"James White - Second Ending" - читать интересную книгу автора (White James)

stage could result in severe muscular damage. He, or she, must be urged to move gently. The patient
should also be assured, as often as seems necessary considering his emotional state, that he has been
cured he has been cured he has been cured he has been cured…"
Like a record with a faulty groove, the same words droned out over and over and over. Ross stuck it
out for as long as he could, which was about six minutes; then he croaked, "Shut up, I believe you!"
The voice ceased. Ross became aware of a steadily mounting pressure at the back of his head and
shoulders. Chest, neck and leg muscles cracked painfully, and he realized that his posture was altering.
The padded surface on which he lay had broken in two places. It was swinging upward from a point
below his waist and falling away at the level of his knees. He was being forced from a supine into a sitting
position. The process was slow and was probably meant to be gentle. Ross would have yelled in sheer
agony, if he had not known that filling his lungs for the yell would have expanded his chest muscles
suddenly and added to the pain. Finally he was sitting upright, held by a strap around his middle. He felt
the strap, because his eyes showed little more than drifting patches of blackness. Strain as he might to see
more, for the moment the blackness continued to prevail. The voice began again:
"With long-term patients there will be psychological difficulties as well," the bust said through its
motionless, painted lips. "He is awakening into an environment which is completely strange, and perhaps
frightening, to him. Someone with an understanding of his background should be present, and the shock
can be lessened by surrounding him with his more valuable personal possessions…"
Ross blinked until the black patches faded from sight. He was in a small room which contained, in
addition to the contraption he was sitting in, a bed, some recessed cupboards and a floor which was
neatly paved with what looked like foam-rubber mattresses. Close by was an instrument trolley
containing the talking bust of Beethoven, three shiny cans and his wallet, opened to show the picture of
Alice.
"… At the same time the patient must take nourishment and exercise his muscles as soon as possible
after revivication. The method recommended is to raise him into a sitting position, massage, administer a
light, liquid meal liquid meal liquid meal liquid meal…"
"Oh, for Heaven's sake!" Ross groaned, and reached out carefully for one of the food containers.
This, he thought, was the most intricate and senseless joke he had ever heard of. He did not feel hungry,
but doing what he was told seemed to be the only way of shutting off that maddening, repetitious voice.
The can warmed up as soon as he lifted it and the top flipped back, spilling some of the stuff onto his
bare legs. He swore, sniffed, then began to wonder if perhaps he wasn't hungry after all. The stuff tasted
every bit as good as it smelled, and it warmed him right down to his toes. But when he had emptied the
can Beethoven continued to drone "Liquid meal liquid meal" at him. Presumably he was expected to
empty all three.
The second can exploded in his face.
Several things happened at once. He jerked backward instinctively as the hot, foul-smelling liquid
sprayed his face and chest. The sudden movement triggered off a cramp which nearly tied him in knots,
and he began slipping toward the floor. The retaining strap took his weight for a moment; then it parted
with a soft tearing sound and he collapsed onto the floor.
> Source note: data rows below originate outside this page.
-- ==== Sys2Proof/Laws/Pending.lean ====
section
/-! SUPPORT. What a pending write does: nothing before its cycle, and the last word on its cycle (R39, R40). -/

namespace Sys2Proof.Machine

theorem splitDue_insert_same (n : Nat) (x : Target) (k : Nat) (l : List Pend) :
    splitDue n (insertPend ⟨n, x, k⟩ l) = ((splitDue n l).1 ++ [⟨n, x, k⟩], (splitDue n l).2) := by
  induction l with
  | nil => simp [insertPend, splitDue]
  | cons y ys ih =>
    unfold insertPend
    by_cases h : y.due ≤ n
    · simp [h, splitDue, ih]
    · simp [h, splitDue]

theorem splitDue_insert_before (n m : Nat) (h : m < n) (x : Target) (k : Nat) (l : List Pend) :
    (splitDue m (insertPend ⟨n, x, k⟩ l)).1 = (splitDue m l).1 := by
  have hx : ¬n ≤ m := by omega
  induction l with
  | nil => simp [insertPend, splitDue, hx]
  | cons y ys ih =>
    unfold insertPend
    by_cases h1 : y.due ≤ n
    · by_cases h2 : y.due ≤ m
      · simp [h1, h2, splitDue, ih]
      · simp [h1, h2, splitDue]
    · have h2 : ¬y.due ≤ m := by omega
      simp [h1, h2, splitDue, hx]

/-- Landing a write does not look at what is pending. -/
theorem Ctx.land_with_pend (c : Ctx) (p : List Pend) (x : Target) :
    ({ c with pend := p } : Ctx).land x = { c.land x with pend := p } := by
  cases x <;> simp only [Ctx.land, Ctx.record, Ctx.rv, Ctx.rk] <;> (try split) <;> rfl

theorem Ctx.foldl_land_with_pend (l : List Pend) (c : Ctx) (p : List Pend) :
    l.foldl (fun (c : Ctx) (x : Pend) => c.land x.tgt) { c with pend := p }
      = { l.foldl (fun (c : Ctx) (x : Pend) => c.land x.tgt) c with pend := p } := by
  induction l generalizing c with
  | nil => rfl
  | cons y ys ih => simp only [List.foldl_cons, Ctx.land_with_pend, ih]

/-- On the cycle on which a write is due it lands after every other write due by then. -/
theorem Ctx.landDue_insert (c : Ctx) (n : Nat) (x : Target) (k : Nat) :
    ({ c with pend := insertPend ⟨n, x, k⟩ c.pend } : Ctx).landDue n = (c.landDue n).land x := by
  simp [Ctx.landDue, splitDue_insert_same, List.foldl_append]

theorem Ctx.foldl_land_still (l : List Pend) (c : Ctx) (p q : List Pend) :
    (l.foldl (fun (c : Ctx) (x : Pend) => c.land x.tgt) { c with pend := p }).still
      = (l.foldl (fun (c : Ctx) (x : Pend) => c.land x.tgt) { c with pend := q }).still := by
  rw [Ctx.foldl_land_with_pend l c p, Ctx.foldl_land_with_pend l c q]; rfl

/-- Before that cycle it has not landed. -/
theorem Ctx.landDue_insert_before (c : Ctx) (n m : Nat) (h : m < n) (x : Target) (k : Nat) :
    (({ c with pend := insertPend ⟨n, x, k⟩ c.pend } : Ctx).landDue m).still = (c.landDue m).still := by
  unfold Ctx.landDue
  simp only [splitDue_insert_before n m h]
  exact Ctx.foldl_land_still _ c _ _

@[simp] theorem State.me_updMe (s : State) (f : Ctx → Ctx) : (s.updMe f).me = f s.me := by
  simp [State.me, State.updMe]

@[simp] theorem State.me_pend (s : State) (lat : Nat) (x : Target) :
    (s.pend lat x).me = { s.me with pend := insertPend ⟨s.myCore.pcyc + lat, x, s.cur.issue⟩ s.me.pend } := by
  simp [State.pend]

theorem State.myCore_updMe_bare (s : State) (f : Ctx → Ctx) : (s.updMe f).myCore.bare = s.myCore.bare := by
  simp [State.myCore, State.updMe, State.updCtx, State.setCtx, Core.bare, CoreData.setCtx]

theorem State.core_updCtx_bare (s : State) (id : CtxId) (f : Ctx → Ctx) (p c : Nat) :
    ((s.updCtx id f).core p c).bare = (s.core p c).bare := by
  by_cases h : coreKey p c = coreKey id.pid id.core
  · have h1 : (s.updCtx id f).core p c = (s.updCtx id f).core id.pid id.core := by simp [State.core, h]
    have h2 : s.core p c = s.core id.pid id.core := by simp [State.core, h]
    rw [h1, h2]
    simp [State.updCtx, State.setCtx, Core.bare, CoreData.setCtx]
  · unfold State.updCtx State.setCtx
    rw [State.core_updCore_other _ _ _ _ _ _ h]

@[simp] theorem State.pcyc_updMe (s : State) (f : Ctx → Ctx) : (s.updMe f).myCore.pcyc = s.myCore.pcyc := by
  simp [State.myCore, State.updMe, State.updCtx, State.setCtx]
@[simp] theorem State.pcyc_pend (s : State) (lat : Nat) (x : Target) : (s.pend lat x).myCore.pcyc = s.myCore.pcyc := by
  simp [State.pend]

/-- A change of the context in hand leaves everything else. -/
theorem OnlyMe.updMe (s : State) (f : Ctx → Ctx) : OnlyMe s (s.updMe f) where
  others := fun _ h => State.ctx_updCtx_other _ _ _ _ h
  cores := State.core_updCtx_bare _ _ _
  pkgs := rfl
  marks := ⟨rfl, rfl⟩
  net := rfl
  hand := ⟨rfl, rfl, rfl, rfl, rfl⟩

theorem OnlyMe.refl (s : State) : OnlyMe s s := ⟨fun _ _ => rfl, fun _ _ => rfl, rfl, ⟨rfl, rfl⟩, rfl, ⟨rfl, rfl, rfl, rfl, rfl⟩⟩

theorem OnlyMe.trans {s t u : State} (h : OnlyMe s t) (k : OnlyMe t u) : OnlyMe s u where
  others := fun id hid => by
    rw [k.others id (by rw [h.hand.1]; exact hid), h.others id hid]
  cores := fun p c => (k.cores p c).trans (h.cores p c)
  pkgs := k.pkgs.trans h.pkgs
  marks := ⟨k.marks.1.trans h.marks.1, k.marks.2.trans h.marks.2⟩
  net := k.net.trans h.net
  hand := ⟨k.hand.1.trans h.hand.1, k.hand.2.1.trans h.hand.2.1, k.hand.2.2.1.trans h.hand.2.2.1,
    k.hand.2.2.2.1.trans h.hand.2.2.2.1, k.hand.2.2.2.2.trans h.hand.2.2.2.2⟩

theorem OnlyMe.pend (s : State) (lat : Nat) (x : Target) : OnlyMe s (s.pend lat x) := OnlyMe.updMe s _

theorem SameMem.of_mem {s t : State} (h : t.mem = s.mem) : SameMem s t := fun k => by simp [State.readByte, h]

end Sys2Proof.Machine
end

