/-- Witness of `PageInstructions`: a page with and without a write under way, and a blocked one that may move. -/
theorem witness_PageInstructions :
    let s := st sup {} pkg0 (tables leaf0)
    let t := { s with net := [storeMsg 0x70000] }
    let b := st (withG sup 2 0x90000) {} pkg0 (tables leafBlk)
    let isLeaf (s : State) (w : Nat) : Prop := (match s.walk 0 0 0 with
      | .ok l => decide (l = { key := 0x18000, word := BitVec.ofNat 128 w, base := 0, size := 65536 })
      | .error _ => false) = true
    s.memOk ∧ s.myPart = some (0, part0) ∧ isLeaf s leaf0 ∧ s.writesOut 0 0x70000 65536 = false ∧ t.writesOut 0 0x70000 65536 = true ∧
    s.lineAt 0 (keyPa 0x18000) 16 = .clear ∧ t.lineAt 0 (keyPa 0x18000) 16 = .clear ∧ t.latch.passed = false ∧ isLeaf t leaf0 ∧ t.memOk ∧
    b.lineAt 0 (keyPa 0x18000) 16 = .clear ∧ b.writesOut 0 0x70000 65536 = false ∧ b.accessesOut 0 0x70000 65536 true = false ∧
    b.memOk ∧ isLeaf b leafBlk ∧ pteBlk (BitVec.ofNat 128 leafBlk) = true ∧ pteAddr (BitVec.ofNat 128 leafBlk) = 0x70000 ∧
    part0.owns 0x90000 65536 = true ∧ locOf 0x90000 = some 0 ∧
    ({ key := 0x18000, word := BitVec.ofNat 128 leafBlk, base := 0, size := 65536 } : Leaf).frameOk part0 = true ∧
    0x90000 ≠ pteAddr (BitVec.ofNat 128 leafBlk) ∧ (BitVec.ofNat 128 leaf0).getLsbD 60 = false ∧ (BitVec.ofNat 128 leafBlk).getLsbD 60 = true ∧
    progMatches b.me.prog 0x66 = false ∧ b.longLimit = none ∧ meets 0x18000 16 0x70000 65536 = false ∧ meets 0x18000 16 0x90000 65536 = false := by
  decide +kernel

/-- Witness of `InterruptParkRecord`: the last and the first number beyond; a context in and out of READY, one of no partition; an
in-flight record's entry. -/
theorem witness_InterruptParkRecord :
    let s := st (withG sup 1 1) {} pkg0
    let e : CtxId := ⟨0, 0, 1⟩
    s.myPart = some (0, part0) ∧ ((st sup).rg 1).toNat < part0.nvec ∧ s.me.storesOut s.cur.issue = false ∧
    (s.me.storesOut s.cur.issue || !s.me.loadsDone || s.nearOut s.cur.id) = false ∧
    (let w := withNet (st sup {} pkg0) [ownStoreMsg id0 0]
     w.myPart = some (0, part0) ∧ (w.rg 1).toNat < part0.nvec ∧ w.latch.passed = false ∧
     (w.me.storesOut w.cur.issue || !w.me.loadsDone || w.nearOut w.cur.id) = true) ∧
    s.resident e = true ∧ { s with cores := [(0, { swap := .parked })] }.resident e = false ∧
    { s with cores := [(0, { swap := .parked })] }.partOfCore 0 0 = some 0 ∧ part0.nvec ≤ (s.rg 1).toNat ∧
    (s.rg 1).toNat < 4096 ∧ s.partOfCore 0 0 = some 0 ∧ placeOf e ≠ placeOf s.cur.id ∧ 4 ≤ s.stateCode e ∧
    (s.updCtx e (fun c => { c with halted := false })).stateCode e < 4 ∧ (s.core 0 0).swap = .running ∧
    (e.ctx = 1 ∧ s.me.loadsDone = true) ∧ s.partOfCore 0 1023 ≠ some 0 ∧ 4092 < 4096 ∧ ((s.rg 2).toNat < 2 ^ 24 ∧
      (s.rg 2).toNat / 2 ^ 9 % 8 = 0 ∧ s.resident id0 = true) := by
  decide +kernel

/-! ### The matrix engines -/

/-- A core whose engine 0 is `x`. -/
def engCore (x : Engine) (n : Nat := 0) : Core := { live := { eng := (Vector.replicate 2 {}).set 0 x }, pcyc := n }
/-- A queued `mzero` of context 0. -/
def mzero0 (d : Option Nat) : MEntry :=
  { op := .mzero, ctx := 0, td := 7, cfg := 0, offA := 0, offB := 0, idx := [], units := 8, done := 0, startAt := 8, order := 0,
    bf := Vector.replicate 16 0, desc := [], sr := [], sat8 := false, addr := 0, level := .program, issue := 0, doneAt := d }
/-- Its `mma` and `mout`, with the configuration of the pair `.e4e4` (R130: code 3 twice) and of `.i8i8` (8 twice). -/
def mma0 : MEntry := { mzero0 none with op := .mma false, cfg := 0x33, units := 1, bf := Vector.replicate 16 3 }
def mout0 : MEntry := { mzero0 none with op := .mout, cfg := 0x33, bf := Vector.replicate 16 3 }
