-- ==== Sys2Proof/Machine/Operands.lean ====
section
/-! DEFINITION. The operand forms (spec/30_encoding.md R81, R82): effective addresses, skip conditions, key indices,
decimal digits, glyph addresses, sprite pixels. -/

namespace Sys2Proof.Machine

/-- The effective address of the k-th byte of a data access, `I + k`, exact (spec/43_index_memory.md R161). -/
def State.effAddr (s : State) (k : Nat) : Nat := s.index.toNat + k

/-- `n` bytes from `I` (R161). -/
def State.readAtIndex (s : State) (n : Nat) : List Byte := s.mem.readBlock (s.effAddr 0) n

/-- The bytes stored from `I` (R161). -/
def State.storeAtIndex (s : State) (bs : List Byte) : State := s.setMem (s.mem.writeBlock (s.effAddr 0) bs)

/-- The check of reading `n` bytes from `I` (R62, R64). -/
def State.readFaultAtIndex (s : State) (n : Nat) : Option Fault := blockFault readFault (s.effAddr 0) n

/-- The check of storing `n` bytes from `I`, under a setting of `FONT_WRITE` (R63, R64). -/
def State.writeFaultAtIndex (s : State) (p : FontWritePolicy) (n : Nat) : Option Fault :=
  blockFault (writeFault p) (s.effAddr 0) n

/-- The skip of spec/41_flow.md R124 to R127 and spec/45_timers_keys.md R180, R181, on the advanced program counter:
2 more when the condition holds. -/
def State.skipIf (s : State) (c : Bool) : State := if c then s.setPc (s.pc + 2) else s

/-- The registers V0..Vx inclusive, in order (spec/43_index_memory.md R159). -/
def State.regsUpTo (s : State) (x : RegIdx) : List Byte := s.v.toList.take (x.toNat + 1)

/-- The three decimal digits, hundreds first (spec/43_index_memory.md R158). -/
def bcdDigits (b : Byte) : List Byte :=
  [BitVec.ofNat 8 (b.toNat / 100), BitVec.ofNat 8 (b.toNat / 10 % 10), BitVec.ofNat 8 (b.toNat % 10)]

/-- The address of the glyph of the low hexadecimal digit (spec/43_index_memory.md R157). -/
def glyphAddr (b : Byte) : Word := 0x000#16 + 5#16 * zext16 (b &&& 0x0F#8)

/-- `KEY[k]`; none where `k` is above 15 (spec/45_timers_keys.md R180). -/
def State.keyAt (s : State) (k : Nat) : Option Bool := s.key[k]?

/-- The lowest pressed key, if one is pressed (spec/45_timers_keys.md R183). -/
def State.lowestKey (s : State) : Option Nat := (List.range 16).find? (fun k => s.keyAt k == some true)

/-- The cells of one sprite row's set bits: bit 7 at column `x0`, bit 0 at `x0 + 7` (spec/44_display.md R172, D34). -/
def spriteRowPixels (x0 y : Nat) (b : Byte) : List Pixel :=
  ((List.range 8).filter (fun c => b.getLsbD (7 - c))).map (fun c => pixelAt (x0 + c) y)

/-- The cells of the sprite's set bits, row by row (R172). -/
def spritePixels (x0 y0 : Nat) : List Byte → List Pixel
  | [] => []
  | b :: bs => spriteRowPixels x0 y0 b ++ spritePixels x0 (y0 + 1) bs

end Sys2Proof.Machine
end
That drop of perhaps three feet onto a thickly padded surface brought a shock of pain worse than
anything he had ever experienced. It also brought him finally and fully awake.
Up to now Ross had been treating everything which was happening as some sort of involved practical
joke which was being played on him; he was both angered at the cruelty of it and relieved that he had not
awakened to the nightmare of being crushed to death in a tubular metal cage which ticked. From his new
position he could see a small extension speaker unit attached to the back of Beethoven's head, and a
cable which ran from it across the floor and out through a hole in the wall. This could have been the sort
of joke that his fellow students might have played on him — involving stink bombs, a talking bust and an
edited playback of one of Pellew's lectures — but for one thing. The tape had led him to believe that he
was cured. No one in the hospital would joke about that.